Abstract Background Most developing countries face great problems in the medical, and the threat posed by large populations, scarce medical resources and inadequate medical personnel will affect the development and stability of the society. Therefore, for most developing countries, the development of intelligent medical systems can greatly alleviate the social contradictions arising from this problem. Intelligent Medical System is a system to assist doctors to make decisions. Through effective input, the system makes corresponding decisions and provides doctors with corresponding auxiliary diagnosis and relevant treatment plans. Methods The experimental team collected and compiled about 2,156,528 data items based on the hospitalization information of more than 8,000 prostate patients in three hospitals of Xiangya. The ratio of experimental data to test data was about 7: 3. Combining prostate cancer images and physical indicators to assist diagnosis and make decisions, from the extraction of corresponding image feature data to the final diagnosis decision, a new intelligent system for prostate cancer data decision-making based on Perceptron neural network is proposed. In the comprehensive decision-making, the final decision is made by using the rule-reasoning model. Through data collection, medical data analysis and integration, image processing and analysis, and disease detection and decision-making processes, patients are assisted in diagnosis and treatment to solve the problems and social contradictions facing most developing countries. Results Through the study of hospitalization information of more than 8,000 prostate patients in three hospitals, about 2,156,528 data items were collected and compiled for experiment purposes.

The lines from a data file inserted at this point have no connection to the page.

theorem step_of_ready_illegal {s : State} {r : Request} {rest : List Request} {e : DecodeError}
    (ht : takeReady s s.pending = some (r, rest)) (he : decodeRequest r = .error e) :
    step s = .next (refuseIllegal r rest s) := by
  simp only [step, ht, he]

theorem refuseIllegal_encoder {r : Request} (rest : List Request) (s : State) (hp : r.port = .encoder) :
    refuseIllegal r rest s = { s with pending := rest, enc := s.enc.push (.errIllegal (opcodeOf r.word0)) } := by
  simp only [refuseIllegal, hp]

theorem refuseIllegal_debounce {r : Request} (rest : List Request) (s : State) (hp : r.port = .debounce) :
    refuseIllegal r rest s = { s with
      pending := rest
      db := s.db.push (refusedTo (opcodeOf r.word0)) (.errIllegal (opcodeOf r.word0)) } := by
  simp only [refuseIllegal, hp]

@[simp] theorem refuseIllegal_image (r : Request) (rest : List Request) (s : State) :
    (refuseIllegal r rest s).image = s.image := by
  unfold refuseIllegal; cases r.port <;> rfl

@[simp] theorem refuseIllegal_waits (r : Request) (rest : List Request) (s : State) :
    (refuseIllegal r rest s).waits = s.waits := by
  unfold refuseIllegal; cases r.port <;> rfl

/-- Settles O5: an illegal request is ready whatever its port, so the first of the list is the one refused. -/
theorem illegalRequestIsRefused : Obligations.IllegalRequestIsRefused := by
  intro s r rest hpending hillegal
  obtain ⟨e, he⟩ := decodeRequest_of_not_legalOn hillegal
  have htaken : takeReady s s.pending = some (r, rest) := by
    rw [hpending]
    exact takeReady_head rest (requestReady_illegal he)
  refine ⟨_, step_of_ready_illegal htaken he, by simp, by simp, by simp, by simp, fun hp => ?_, fun hp => ?_,
    word_errIllegal_toNat _⟩
  · rw [refuseIllegal_encoder rest s hp]
    exact ⟨rfl, rfl⟩
  · rw [refuseIllegal_debounce rest s hp]
    exact ⟨rfl, _, rfl⟩

/-- Settles O10: a request presented first is ready, and the two decoders agree on it. -/
theorem presentedWordIsPerformed : Obligations.PresentedWordIsPerformed :=
  fun s nbits w _ hi =>
    step_of_ready_legal (takeReady_presentFirst (tableRequest nbits w) s) (decodeRequest_tableRequest hi)

/-- One more response on a request's own port and none on the other. -/
def OneResponse (port : Port) (s t : State) : Prop :=
  (port = .encoder → t.enc.responses.length = s.enc.responses.length + 1 ∧ t.db.responses = s.db.responses) ∧
  (port = .debounce → t.db.responses.length = s.db.responses.length + 1 ∧ t.enc.responses = s.enc.responses)

theorem refuseIllegal_oneResponse (r : Request) (rest : List Request) (s : State) :
    OneResponse r.port s (refuseIllegal r rest s) := by
  refine ⟨fun hp => ?_, fun hp => ?_⟩
  · simp [refuseIllegal_encoder rest s hp]
  · simp [refuseIllegal_debounce rest s hp]

/-- An operation leaves the requests presented alone and gives one response on its port (R80). -/
theorem exec_oneResponse {i : Instr} {s t : State} (h : exec i s = .next t) :
    t.pending = s.pending ∧ OneResponse i.op.port s t := by
  cases hp : i.op.port with
  | encoder =>
    obtain ⟨u, _, r, hu, hframe, -, -, -, hresp, -⟩ := exec_encoder_cases (s := s) hp
    cases h.symm.trans hu
    exact ⟨by rw [hframe], fun _ => ⟨by simp [hresp], by rw [hframe]⟩, nofun⟩
  | debounce =>
    obtain ⟨u, _, _, hu, hframe, -, hresp, -⟩ := exec_debounce_cases (s := s) hp
    cases h.symm.trans hu
    exact ⟨by rw [hframe], nofun, fun _ => ⟨by simp [hresp], by rw [hframe]⟩⟩

/-- Settles O13: a request that is taken is refused or performed, each with one response. -/
theorem oneResponsePerRequest : Obligations.OneResponsePerRequest := by
  intro s t r rest htaken hstep
  cases hd : decodeRequest r with
  | error e =>
    cases hstep.symm.trans (step_of_ready_illegal htaken hd)
    exact ⟨refuseIllegal_pending r rest s, refuseIllegal_oneResponse r rest s⟩
  | ok i =>
    obtain ⟨hpending, hresp⟩ := exec_oneResponse ((step_of_ready_legal htaken hd).symm.trans hstep)
    rw [decodeOn_port hd] at hresp
    exact ⟨by simpa using hpending, by simpa [OneResponse] using hresp⟩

Experimental data shows that when the patient base increases from 200 to 8,000, the accuracy of the machine-assisted diagnostic system will increase from 61% to 87%, and the doctor's diagnosis rate will be reduced to 81%. Conclusions From the study, it is concluded that when the patient base reaches a certain number, the diagnostic accuracy of the machine-assisted diagnosis system will exceed the doctor's expertise. So the smart medical system can help doctors and Medical experts make suggest more effective treatments.